An entry in the chronicle for 1187 mentions that the Pereyaslav's Prince, Volodymyr Hlibovych, was “mourned by all of Ukraine”. The Pereyaslav Principality was one of the principalities of Rus’ proper (which included the principalities of Kyiv, Chernihiv, Pereyaslav and Novhorod-Siverskyi at the time).
Much of the Pereyaslav Principality was further situated from the borders of Rus’ than Kyiv itself. Therefore, the word “Ukraine” could not mean the outskirts of the principality. Most important, it would be absurd to assume that the prince was mourned by precisely borderlands rather than the entire principality.
The Great Prince Sviatoslav II Yaroslavych with his family, life-time illumination from the Izbornik of Sviatoslav, 1073.

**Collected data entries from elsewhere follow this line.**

/-- See `ReqKind`. -/
structure Req where
  kind : ReqKind
  c : Nat
  plc : Word
  addr : Nat
  ref : Word
  va : Word
  dst : RegId
  scope : Scope
  data : Word
  refLab : Label
  dataLab : Label
  /-- The label word's address and space on a labelled page. -/
  lab : Option (BitVec 12 × Nat)
  stamp : Nat
  pc : Word
  /-- Arrival stamp, given when it first reaches its home (R176). -/
  arrival : Option Nat
  /-- The access's retention class, and whether it allocates in L2 (R338). -/
  cls : BitVec 2
  alloc : Bool
deriving DecidableEq, Repr

/-- Who waits at a barrier (R270), and the reference it gave. -/
structure BarWait where
  c : Nat
  plc : Word
  dst : RegId
  ph : BitVec 4
  scope : Scope
  /-- TSC at issue, and the limit of a TBTIME in ticks. -/
  t0 : Word
  lim : Option Nat
  stamp : Nat
  ref : Word
  /-- Arrival stamp, given when it first reaches the barrier's home (R176, R267). -/
  arrival : Option Nat
  /-- The instruction's address. -/
  pc : Word
deriving DecidableEq, Repr

/-- What the home of a word keeps (R171, R172, R179, R270): readers, writers, the reservation queue with its holder (if any) first,
and barrier waiters. -/
structure Home where
  readers : List Req
  writers : List Req
  holder : Option Req
  queue : List Req
  waiters : List BarWait
  /-- Cycles of its column at which the holder's LRW was served (R182). -/
  since : Nat
deriving DecidableEq, Repr

/-- A served result on its way to its context. -/
structure Delivery where
  req : Req
  val : Word
  lab : Label
deriving DecidableEq, Repr

/-- A store that goes straight to its home (R160, R304): the bytes, the word labels, a full/empty change, and what else
its arrival does. -/
inductive StoreKind where
  | plain | sync | feset (full : Bool)
deriving DecidableEq, Repr

/-- See `StoreKind`. -/
structure HomeStore where
  c : Nat
  kind : StoreKind
  acc : Acc
  bytes : List (Nat × Byte)
  labs : List (Nat × BitVec 32)
  scope : BitVec 3
  /-- The sequence number of the last point made before it issued (R379). -/
  point : Nat
deriving DecidableEq, Repr

/-- An SC or SCREL on its way to the home (R180). -/
structure Pass where
  c : Nat
  plc : Word
  addr : Nat
  va : Word
  store : Option (Word × Option (Nat × BitVec 32))
  cls : BitVec 2
  alloc : Bool
  /-- As in `HomeStore`. -/
  point : Nat
deriving DecidableEq, Repr

/-- A barrier request on its way to its home (R269, R270). -/
inductive BarOp where
  | init (n : BitVec 20)
  | expect (n : BitVec 32)
  | arrive
  | wait (w : BarWait)
deriving DecidableEq, Repr

/-- See `BarOp`. -/
structure BarReq where
  c : Nat
  addr : Nat
  ref : Word
  op : BarOp
  /-- As in `HomeStore`. -/
  point : Nat
deriving DecidableEq, Repr

/-! ### Labels: the Accord (R353 to R366) -/

/-- An entry of a label table (R356): environments in ascending order, the generation it was last filtered under, and the
bucket it is filed in (R357). -/
structure LEntry where
  envs : List Word
  fgen : Nat
  bucket : Nat
deriving DecidableEq, Repr

/-- A label space: its descriptor (R355) with its nogoods, and its label table. -/
structure Space where
  owner : BitVec 6
  live : Bool
  gen : Nat
  ng : List Word
  tbase : Nat
  tlog : Nat
  hwm : Nat
  ibase : Nat
  entries : Tab LEntry
deriving DecidableEq, Repr

/-- What a label request asks (R230, R234, R236, R238). -/
inductive Ask where
  /-- The product of the labels, in source order. -/
  | product (srcs : List Label)
  /-- LTAG: an environment added to a label, then the product with the label of b. -/
  | tag (la : Label) (e : Word) (lb : Label)
  /-- LCNT, LENV, LHOLDS: a count, an environment by number, a test. -/
  | count (l : Label)
  | env (l : Label) (i : Word)
  | holds (l : Label) (e : Word)
  /-- LGET and LSET: the label itself, filtered. -/
  | get (l : Label)
  | set (l : Label)
  /-- LSEL: the values and labels of a and b, and VIEW. -/
  | sel (l : Label) (view : Word) (b : Word) (lb : Label)
  /-- The content of a label, for an instruction that holds issue (R142). -/
  | content (l : Label)
deriving DecidableEq, Repr

/-- How far a label request has come. -/
inductive Stage where
  | asked
  /-- The serving unit formed this set, which the home unit interns. -/
  | formed (envs : List Word)
  /-- The answer: a label or an overflow, and, for an inspection, the value. -/
  | answered (res : PRes) (v : Word) (envs : List Word)
deriving DecidableEq, Repr

/-- A request to the Accord. -/
structure LabelJob where
  c : Nat
  plc : Word
  dst : Option RegId
  sp : BitVec 12
  ask : Ask
  stage : Stage
  pc : Word
  /-- The generation under which the serving unit evaluated it (R361). -/
  gen : Nat
deriving DecidableEq, Repr

/-- A filtered entry on its way from a unit to the home unit (R358). -/
structure Rewrite where
  unit : Nat
  sp : BitVec 12
  h : Nat
  envs : List Word
  gen : Nat
deriving DecidableEq, Repr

In the year 1189 the chronicle mentions Prince Rostyslav Berladyk, that he came to "Galician Ukraine" (a prince would come to principality to rule it as one entity rather than some of its border regions). The Galician-Volhynian chronicle has the following entry for 1213: "Danylo returned home and traveled with his brother and accepted Berestii, Uhrovesk, Vershchyn, Stolpe, Komov and all of Ukraine".
Again, this is a reference not to outskirts but to the entire principality of Zabuzhia with the center in Uhrovesk (now a settlement in the village of Novo-uhruzke in Luboml county of Volyn Oblast).
The chronicles also wrote about Polish princes who, after a military expedition to Galicia and Volhynia, returned "to their Ukraine", i.e. to their own principality.
Silver coin, minted under Grand Prince Volodymyr the Great in Kyiv, c. 1000 AD
Furthermore, there was no principality, state or other entity whose outskirts could include Chernihiv Ukraine, Siverskyi Ukraine and, all the more so, Kyiv Ukraine.
The use of the word Ukraine in the literature from the 12th until the 15th century clearly shows that this term was a synonym for "principality" or "land". The modern Ukrainian word kraina means country.
Therefore, Ukraine is a more recent name for Rus’, just like France for Gaul and Spain for Iberia. Before the Anglo-Saxon conquest, modern Great Britain was called Britain, then Albion and later England. China changed its name with each subsequent ruling dynasty. Muscovy (Russia) was called the USSR just recently, the Muscovite Kingdom prior to that, and Zalesye and Suzdal in its earliest times.